* [Work to be completed] What lines in the data hold the string "outputFits"? Show them.

* [Exercise data]
"""
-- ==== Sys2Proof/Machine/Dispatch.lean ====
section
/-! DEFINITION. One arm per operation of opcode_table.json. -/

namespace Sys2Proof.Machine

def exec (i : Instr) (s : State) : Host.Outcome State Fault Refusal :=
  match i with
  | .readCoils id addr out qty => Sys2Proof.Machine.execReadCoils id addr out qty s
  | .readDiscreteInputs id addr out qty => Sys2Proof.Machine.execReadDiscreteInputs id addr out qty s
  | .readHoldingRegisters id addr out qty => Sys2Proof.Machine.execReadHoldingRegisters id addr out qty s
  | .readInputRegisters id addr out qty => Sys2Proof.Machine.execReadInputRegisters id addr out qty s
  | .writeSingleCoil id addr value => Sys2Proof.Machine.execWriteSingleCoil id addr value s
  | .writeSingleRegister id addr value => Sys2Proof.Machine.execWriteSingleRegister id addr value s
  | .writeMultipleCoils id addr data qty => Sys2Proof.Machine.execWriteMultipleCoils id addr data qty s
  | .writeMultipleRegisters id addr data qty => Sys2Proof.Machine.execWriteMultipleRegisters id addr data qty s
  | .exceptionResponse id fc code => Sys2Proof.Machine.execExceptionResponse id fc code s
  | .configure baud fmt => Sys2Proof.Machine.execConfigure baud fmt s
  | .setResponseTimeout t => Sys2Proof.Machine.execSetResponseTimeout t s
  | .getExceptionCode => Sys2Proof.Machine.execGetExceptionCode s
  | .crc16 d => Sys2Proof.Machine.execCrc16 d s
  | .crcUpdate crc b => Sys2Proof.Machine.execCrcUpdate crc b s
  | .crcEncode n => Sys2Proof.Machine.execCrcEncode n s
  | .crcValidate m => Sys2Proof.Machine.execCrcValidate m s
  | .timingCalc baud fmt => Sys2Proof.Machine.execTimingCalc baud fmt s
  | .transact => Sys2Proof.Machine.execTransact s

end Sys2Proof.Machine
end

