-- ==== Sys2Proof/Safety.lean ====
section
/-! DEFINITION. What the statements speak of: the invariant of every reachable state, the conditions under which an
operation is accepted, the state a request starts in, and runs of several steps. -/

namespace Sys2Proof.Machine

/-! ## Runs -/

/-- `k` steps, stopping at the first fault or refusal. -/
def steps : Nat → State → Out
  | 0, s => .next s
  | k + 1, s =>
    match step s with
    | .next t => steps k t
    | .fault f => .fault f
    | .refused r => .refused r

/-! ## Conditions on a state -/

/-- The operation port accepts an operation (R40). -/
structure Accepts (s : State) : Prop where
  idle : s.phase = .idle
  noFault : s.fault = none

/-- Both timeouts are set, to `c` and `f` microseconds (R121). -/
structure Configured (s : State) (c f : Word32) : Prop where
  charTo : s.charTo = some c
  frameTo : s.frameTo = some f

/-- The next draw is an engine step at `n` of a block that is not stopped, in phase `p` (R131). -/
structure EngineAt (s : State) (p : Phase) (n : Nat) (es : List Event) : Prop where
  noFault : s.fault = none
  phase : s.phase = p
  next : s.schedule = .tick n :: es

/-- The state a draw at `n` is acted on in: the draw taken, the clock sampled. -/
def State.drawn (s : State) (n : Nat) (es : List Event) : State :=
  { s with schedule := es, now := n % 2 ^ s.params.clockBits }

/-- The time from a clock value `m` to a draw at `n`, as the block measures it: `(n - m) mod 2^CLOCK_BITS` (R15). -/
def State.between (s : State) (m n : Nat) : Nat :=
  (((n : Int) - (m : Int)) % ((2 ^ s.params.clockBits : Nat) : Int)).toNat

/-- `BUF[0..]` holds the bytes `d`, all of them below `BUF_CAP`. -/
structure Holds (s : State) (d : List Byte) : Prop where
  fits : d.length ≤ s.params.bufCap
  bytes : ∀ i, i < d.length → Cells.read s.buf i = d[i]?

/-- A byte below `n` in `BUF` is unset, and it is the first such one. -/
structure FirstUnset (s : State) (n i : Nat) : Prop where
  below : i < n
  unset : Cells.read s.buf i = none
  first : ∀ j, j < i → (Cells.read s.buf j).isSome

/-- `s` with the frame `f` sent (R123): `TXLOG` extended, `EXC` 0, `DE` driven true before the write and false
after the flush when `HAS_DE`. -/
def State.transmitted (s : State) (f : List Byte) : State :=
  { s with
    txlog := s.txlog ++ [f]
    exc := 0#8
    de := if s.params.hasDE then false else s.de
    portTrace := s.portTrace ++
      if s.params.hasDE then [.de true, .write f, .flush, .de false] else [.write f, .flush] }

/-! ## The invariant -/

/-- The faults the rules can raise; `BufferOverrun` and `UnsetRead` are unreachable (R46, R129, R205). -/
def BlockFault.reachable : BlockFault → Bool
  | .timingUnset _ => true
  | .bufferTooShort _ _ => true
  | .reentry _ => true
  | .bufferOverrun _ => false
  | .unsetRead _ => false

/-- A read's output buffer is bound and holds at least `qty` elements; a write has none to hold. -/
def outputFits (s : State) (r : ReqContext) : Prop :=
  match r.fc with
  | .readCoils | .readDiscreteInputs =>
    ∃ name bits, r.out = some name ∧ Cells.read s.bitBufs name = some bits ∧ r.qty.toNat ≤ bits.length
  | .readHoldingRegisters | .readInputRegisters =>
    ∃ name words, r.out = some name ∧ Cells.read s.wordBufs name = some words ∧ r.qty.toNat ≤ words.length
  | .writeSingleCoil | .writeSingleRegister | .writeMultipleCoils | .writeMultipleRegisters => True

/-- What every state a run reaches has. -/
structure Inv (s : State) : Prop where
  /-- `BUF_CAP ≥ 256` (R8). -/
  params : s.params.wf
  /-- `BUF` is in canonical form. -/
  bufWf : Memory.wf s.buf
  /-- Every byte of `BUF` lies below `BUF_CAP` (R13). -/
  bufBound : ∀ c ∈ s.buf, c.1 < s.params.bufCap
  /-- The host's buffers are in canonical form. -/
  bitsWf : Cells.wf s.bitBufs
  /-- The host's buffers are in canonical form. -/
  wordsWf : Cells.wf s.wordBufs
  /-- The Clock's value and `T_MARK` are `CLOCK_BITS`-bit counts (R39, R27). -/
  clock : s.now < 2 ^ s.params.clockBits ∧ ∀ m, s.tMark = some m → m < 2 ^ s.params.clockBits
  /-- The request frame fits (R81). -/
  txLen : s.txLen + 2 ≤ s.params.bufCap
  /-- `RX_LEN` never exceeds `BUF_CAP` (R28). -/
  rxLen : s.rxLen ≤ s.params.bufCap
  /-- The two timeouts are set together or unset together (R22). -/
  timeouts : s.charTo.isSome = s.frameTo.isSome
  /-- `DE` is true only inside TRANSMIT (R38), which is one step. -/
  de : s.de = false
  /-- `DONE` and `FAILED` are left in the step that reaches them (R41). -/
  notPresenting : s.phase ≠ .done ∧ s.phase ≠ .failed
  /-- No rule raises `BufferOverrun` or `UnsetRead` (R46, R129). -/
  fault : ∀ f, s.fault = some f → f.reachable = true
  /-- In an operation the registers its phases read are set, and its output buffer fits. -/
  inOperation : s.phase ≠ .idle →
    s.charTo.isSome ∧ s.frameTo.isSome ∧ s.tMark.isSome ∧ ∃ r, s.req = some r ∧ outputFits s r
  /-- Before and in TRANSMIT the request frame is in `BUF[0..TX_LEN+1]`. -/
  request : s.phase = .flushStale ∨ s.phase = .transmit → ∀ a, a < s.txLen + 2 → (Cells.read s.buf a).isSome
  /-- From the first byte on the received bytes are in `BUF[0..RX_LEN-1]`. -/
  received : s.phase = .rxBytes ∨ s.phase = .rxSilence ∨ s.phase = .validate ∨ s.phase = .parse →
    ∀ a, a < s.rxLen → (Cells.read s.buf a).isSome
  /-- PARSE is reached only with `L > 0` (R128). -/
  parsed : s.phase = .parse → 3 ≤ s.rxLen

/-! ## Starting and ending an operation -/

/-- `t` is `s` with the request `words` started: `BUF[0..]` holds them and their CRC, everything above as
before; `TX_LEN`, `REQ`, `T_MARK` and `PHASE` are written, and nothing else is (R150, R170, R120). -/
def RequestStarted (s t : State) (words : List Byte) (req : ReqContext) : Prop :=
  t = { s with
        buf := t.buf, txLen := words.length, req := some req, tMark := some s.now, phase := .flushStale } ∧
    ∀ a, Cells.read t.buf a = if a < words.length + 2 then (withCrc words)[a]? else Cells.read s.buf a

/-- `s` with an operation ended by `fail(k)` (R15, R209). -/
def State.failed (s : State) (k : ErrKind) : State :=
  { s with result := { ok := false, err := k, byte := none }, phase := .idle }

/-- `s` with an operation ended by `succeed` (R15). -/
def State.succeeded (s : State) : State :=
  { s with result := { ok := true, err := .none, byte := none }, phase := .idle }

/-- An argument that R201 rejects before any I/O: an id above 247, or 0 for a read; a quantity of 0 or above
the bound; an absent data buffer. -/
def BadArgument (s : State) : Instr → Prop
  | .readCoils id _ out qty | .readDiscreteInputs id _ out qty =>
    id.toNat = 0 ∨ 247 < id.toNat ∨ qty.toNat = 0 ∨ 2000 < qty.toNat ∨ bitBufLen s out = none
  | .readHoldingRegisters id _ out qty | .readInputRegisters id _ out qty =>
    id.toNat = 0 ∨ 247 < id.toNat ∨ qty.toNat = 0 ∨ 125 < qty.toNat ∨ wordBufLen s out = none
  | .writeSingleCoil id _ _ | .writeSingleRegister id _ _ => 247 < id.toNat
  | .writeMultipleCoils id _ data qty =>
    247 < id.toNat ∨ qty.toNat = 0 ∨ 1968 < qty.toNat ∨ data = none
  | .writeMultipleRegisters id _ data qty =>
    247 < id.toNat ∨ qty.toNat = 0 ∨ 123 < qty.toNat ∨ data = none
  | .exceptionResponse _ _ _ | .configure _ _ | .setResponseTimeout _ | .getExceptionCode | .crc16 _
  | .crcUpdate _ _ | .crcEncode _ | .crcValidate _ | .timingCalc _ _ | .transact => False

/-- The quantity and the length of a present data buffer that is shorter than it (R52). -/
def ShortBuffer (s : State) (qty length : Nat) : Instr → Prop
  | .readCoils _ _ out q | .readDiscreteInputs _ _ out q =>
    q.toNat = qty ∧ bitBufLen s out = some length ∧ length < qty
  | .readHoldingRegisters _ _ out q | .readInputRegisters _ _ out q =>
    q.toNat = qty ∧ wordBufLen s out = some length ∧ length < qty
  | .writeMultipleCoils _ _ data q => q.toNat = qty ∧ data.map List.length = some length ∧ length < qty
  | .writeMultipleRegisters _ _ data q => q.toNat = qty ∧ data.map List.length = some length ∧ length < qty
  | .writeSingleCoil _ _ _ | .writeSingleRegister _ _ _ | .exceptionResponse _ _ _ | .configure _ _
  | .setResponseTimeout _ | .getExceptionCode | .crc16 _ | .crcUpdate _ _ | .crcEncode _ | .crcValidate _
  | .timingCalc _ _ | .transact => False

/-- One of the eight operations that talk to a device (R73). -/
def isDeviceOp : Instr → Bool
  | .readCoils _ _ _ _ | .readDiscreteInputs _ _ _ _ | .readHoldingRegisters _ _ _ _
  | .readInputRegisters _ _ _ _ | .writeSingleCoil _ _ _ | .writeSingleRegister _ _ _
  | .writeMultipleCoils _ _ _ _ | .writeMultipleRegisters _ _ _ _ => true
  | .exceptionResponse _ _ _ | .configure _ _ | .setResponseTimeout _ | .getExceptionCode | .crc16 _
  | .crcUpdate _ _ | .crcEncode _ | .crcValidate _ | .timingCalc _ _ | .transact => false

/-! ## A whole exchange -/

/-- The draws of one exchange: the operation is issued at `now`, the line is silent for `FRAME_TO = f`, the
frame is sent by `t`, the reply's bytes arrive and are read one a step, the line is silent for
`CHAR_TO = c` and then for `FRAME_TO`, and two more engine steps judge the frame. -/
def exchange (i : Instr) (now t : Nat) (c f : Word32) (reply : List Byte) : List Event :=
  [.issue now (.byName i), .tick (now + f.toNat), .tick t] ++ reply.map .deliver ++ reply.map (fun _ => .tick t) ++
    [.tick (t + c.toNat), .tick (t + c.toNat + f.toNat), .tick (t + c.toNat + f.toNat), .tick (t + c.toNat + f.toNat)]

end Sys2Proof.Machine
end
"""
"""
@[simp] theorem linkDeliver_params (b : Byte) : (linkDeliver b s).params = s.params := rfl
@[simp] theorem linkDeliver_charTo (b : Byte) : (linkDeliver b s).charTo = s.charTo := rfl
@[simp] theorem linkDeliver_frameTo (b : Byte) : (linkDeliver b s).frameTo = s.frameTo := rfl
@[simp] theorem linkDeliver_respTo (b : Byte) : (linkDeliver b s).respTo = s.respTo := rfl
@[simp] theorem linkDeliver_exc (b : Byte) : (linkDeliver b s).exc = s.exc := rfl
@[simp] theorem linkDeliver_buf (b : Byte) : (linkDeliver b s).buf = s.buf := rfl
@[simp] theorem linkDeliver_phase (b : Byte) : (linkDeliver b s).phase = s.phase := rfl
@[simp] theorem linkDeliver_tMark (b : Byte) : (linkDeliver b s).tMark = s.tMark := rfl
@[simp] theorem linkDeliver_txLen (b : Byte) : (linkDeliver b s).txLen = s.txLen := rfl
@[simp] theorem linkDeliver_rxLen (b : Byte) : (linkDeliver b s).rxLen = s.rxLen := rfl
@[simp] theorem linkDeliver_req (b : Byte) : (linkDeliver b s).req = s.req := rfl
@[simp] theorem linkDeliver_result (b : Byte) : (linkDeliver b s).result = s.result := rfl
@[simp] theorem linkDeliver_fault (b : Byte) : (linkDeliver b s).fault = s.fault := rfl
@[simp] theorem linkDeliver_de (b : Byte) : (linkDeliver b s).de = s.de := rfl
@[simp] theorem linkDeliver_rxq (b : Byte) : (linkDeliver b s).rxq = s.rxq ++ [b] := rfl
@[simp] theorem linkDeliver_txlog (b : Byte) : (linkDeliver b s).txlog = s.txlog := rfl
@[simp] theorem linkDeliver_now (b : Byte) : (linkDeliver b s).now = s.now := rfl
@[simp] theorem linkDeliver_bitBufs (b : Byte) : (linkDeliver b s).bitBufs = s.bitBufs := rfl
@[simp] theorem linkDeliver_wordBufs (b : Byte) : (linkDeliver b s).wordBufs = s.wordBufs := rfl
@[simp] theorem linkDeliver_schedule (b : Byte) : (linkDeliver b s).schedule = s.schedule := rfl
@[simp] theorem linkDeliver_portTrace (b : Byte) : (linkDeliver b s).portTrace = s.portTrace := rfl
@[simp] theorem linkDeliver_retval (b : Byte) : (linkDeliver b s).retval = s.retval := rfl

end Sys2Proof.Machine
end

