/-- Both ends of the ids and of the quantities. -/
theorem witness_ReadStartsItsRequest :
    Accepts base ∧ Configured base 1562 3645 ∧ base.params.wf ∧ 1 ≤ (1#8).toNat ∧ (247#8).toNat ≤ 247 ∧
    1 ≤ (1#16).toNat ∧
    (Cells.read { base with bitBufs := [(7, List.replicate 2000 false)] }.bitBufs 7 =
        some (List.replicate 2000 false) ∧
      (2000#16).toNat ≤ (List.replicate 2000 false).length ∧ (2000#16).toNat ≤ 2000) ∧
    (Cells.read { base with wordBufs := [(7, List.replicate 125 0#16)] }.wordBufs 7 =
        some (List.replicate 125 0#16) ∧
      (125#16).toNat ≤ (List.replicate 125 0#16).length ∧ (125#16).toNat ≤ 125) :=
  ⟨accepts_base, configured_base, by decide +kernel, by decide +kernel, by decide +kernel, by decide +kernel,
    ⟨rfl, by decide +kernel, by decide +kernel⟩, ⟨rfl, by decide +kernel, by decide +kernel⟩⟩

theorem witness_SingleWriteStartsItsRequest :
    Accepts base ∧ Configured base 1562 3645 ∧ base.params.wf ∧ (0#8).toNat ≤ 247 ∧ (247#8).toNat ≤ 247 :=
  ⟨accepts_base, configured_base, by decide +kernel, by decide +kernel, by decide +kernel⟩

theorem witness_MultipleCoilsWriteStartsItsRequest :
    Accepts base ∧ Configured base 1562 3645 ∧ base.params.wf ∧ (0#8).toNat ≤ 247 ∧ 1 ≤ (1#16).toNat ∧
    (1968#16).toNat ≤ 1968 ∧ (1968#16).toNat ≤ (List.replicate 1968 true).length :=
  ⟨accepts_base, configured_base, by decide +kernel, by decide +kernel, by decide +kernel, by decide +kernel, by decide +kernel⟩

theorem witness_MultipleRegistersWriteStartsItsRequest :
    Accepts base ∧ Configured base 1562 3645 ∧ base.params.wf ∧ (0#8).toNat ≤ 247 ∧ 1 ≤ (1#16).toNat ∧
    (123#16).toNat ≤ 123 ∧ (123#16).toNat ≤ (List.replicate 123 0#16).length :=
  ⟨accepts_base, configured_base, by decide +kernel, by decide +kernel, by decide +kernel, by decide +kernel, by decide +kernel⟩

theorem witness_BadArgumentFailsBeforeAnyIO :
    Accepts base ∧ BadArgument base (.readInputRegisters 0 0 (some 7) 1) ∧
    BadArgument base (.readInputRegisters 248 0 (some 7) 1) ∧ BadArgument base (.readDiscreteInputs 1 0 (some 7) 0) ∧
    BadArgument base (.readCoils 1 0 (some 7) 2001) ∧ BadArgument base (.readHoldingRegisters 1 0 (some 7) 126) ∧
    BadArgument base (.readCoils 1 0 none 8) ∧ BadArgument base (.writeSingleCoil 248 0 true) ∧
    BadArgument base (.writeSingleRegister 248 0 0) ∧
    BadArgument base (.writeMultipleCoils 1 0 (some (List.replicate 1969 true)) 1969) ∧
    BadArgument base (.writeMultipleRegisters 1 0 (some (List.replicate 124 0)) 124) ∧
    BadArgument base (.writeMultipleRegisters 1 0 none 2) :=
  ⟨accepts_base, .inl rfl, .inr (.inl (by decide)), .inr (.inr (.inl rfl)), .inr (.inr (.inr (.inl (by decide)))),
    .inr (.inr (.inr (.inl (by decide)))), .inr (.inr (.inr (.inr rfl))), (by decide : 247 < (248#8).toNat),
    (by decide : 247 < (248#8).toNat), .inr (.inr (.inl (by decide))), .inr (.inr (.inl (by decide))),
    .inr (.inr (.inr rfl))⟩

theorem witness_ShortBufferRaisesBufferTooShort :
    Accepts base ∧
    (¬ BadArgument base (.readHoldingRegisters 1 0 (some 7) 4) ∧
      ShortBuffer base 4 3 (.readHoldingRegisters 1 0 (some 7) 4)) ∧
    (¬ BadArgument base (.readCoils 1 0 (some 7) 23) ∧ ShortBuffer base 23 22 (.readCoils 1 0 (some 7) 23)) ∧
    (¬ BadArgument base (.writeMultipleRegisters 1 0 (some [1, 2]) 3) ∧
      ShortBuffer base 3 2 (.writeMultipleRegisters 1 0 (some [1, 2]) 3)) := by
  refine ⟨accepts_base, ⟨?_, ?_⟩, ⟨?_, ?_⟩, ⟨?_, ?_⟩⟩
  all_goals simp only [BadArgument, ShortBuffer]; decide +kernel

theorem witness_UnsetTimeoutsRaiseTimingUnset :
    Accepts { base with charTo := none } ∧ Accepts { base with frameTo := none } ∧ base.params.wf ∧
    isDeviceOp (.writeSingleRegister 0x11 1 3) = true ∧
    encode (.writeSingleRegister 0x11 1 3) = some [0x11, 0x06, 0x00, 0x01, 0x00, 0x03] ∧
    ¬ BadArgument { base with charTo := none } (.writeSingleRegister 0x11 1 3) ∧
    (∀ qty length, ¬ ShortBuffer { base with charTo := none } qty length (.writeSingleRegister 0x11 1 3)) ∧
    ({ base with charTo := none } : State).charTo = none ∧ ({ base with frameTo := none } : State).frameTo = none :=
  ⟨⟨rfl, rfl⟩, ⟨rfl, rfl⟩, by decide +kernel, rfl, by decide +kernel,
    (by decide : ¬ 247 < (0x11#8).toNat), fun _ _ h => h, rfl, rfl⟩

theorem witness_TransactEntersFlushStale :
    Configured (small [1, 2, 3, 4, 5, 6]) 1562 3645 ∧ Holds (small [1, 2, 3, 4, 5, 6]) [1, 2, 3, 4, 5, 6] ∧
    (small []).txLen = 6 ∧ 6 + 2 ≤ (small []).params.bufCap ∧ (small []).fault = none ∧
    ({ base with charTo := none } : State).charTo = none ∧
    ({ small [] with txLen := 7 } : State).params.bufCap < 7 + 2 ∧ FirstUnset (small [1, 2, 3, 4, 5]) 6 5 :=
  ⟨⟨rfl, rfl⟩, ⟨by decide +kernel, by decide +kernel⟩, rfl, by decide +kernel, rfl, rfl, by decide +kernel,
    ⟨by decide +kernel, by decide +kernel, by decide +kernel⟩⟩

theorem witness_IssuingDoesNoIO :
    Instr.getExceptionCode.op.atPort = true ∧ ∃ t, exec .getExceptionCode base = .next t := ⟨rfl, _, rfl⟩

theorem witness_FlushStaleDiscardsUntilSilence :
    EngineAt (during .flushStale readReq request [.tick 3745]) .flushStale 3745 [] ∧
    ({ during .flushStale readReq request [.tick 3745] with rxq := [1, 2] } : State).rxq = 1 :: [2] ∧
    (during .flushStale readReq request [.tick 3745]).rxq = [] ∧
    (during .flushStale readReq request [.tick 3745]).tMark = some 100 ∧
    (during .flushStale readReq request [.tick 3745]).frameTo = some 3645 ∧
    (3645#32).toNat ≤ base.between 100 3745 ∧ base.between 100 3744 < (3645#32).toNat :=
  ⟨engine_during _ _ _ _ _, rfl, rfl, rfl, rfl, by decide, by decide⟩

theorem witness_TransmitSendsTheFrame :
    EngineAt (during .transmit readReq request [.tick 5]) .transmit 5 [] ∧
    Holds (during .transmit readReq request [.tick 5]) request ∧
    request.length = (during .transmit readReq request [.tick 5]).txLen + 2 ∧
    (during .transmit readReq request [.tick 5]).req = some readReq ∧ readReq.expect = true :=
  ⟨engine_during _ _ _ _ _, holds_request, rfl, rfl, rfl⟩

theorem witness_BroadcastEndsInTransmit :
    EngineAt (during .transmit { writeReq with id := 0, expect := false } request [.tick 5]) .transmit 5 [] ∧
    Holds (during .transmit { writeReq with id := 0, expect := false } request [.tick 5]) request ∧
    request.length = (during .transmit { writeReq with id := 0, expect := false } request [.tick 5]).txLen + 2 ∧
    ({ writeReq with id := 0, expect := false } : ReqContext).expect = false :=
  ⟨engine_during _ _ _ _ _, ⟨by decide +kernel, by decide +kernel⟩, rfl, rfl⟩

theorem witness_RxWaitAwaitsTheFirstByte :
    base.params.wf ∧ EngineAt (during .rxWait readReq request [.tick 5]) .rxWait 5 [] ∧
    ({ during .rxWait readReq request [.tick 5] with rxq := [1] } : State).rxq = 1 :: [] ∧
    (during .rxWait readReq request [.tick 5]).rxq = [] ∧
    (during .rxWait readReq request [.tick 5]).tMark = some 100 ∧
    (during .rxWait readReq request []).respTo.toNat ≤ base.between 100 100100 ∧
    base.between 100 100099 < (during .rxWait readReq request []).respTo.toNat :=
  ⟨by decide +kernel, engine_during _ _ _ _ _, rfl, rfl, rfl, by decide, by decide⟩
"""
* [Answer space]
def outputFits (s : State) (r : ReqContext) : Prop :=
    s.charTo.isSome ∧ s.frameTo.isSome ∧ s.tMark.isSome ∧ ∃ r, s.req = some r ∧ outputFits s r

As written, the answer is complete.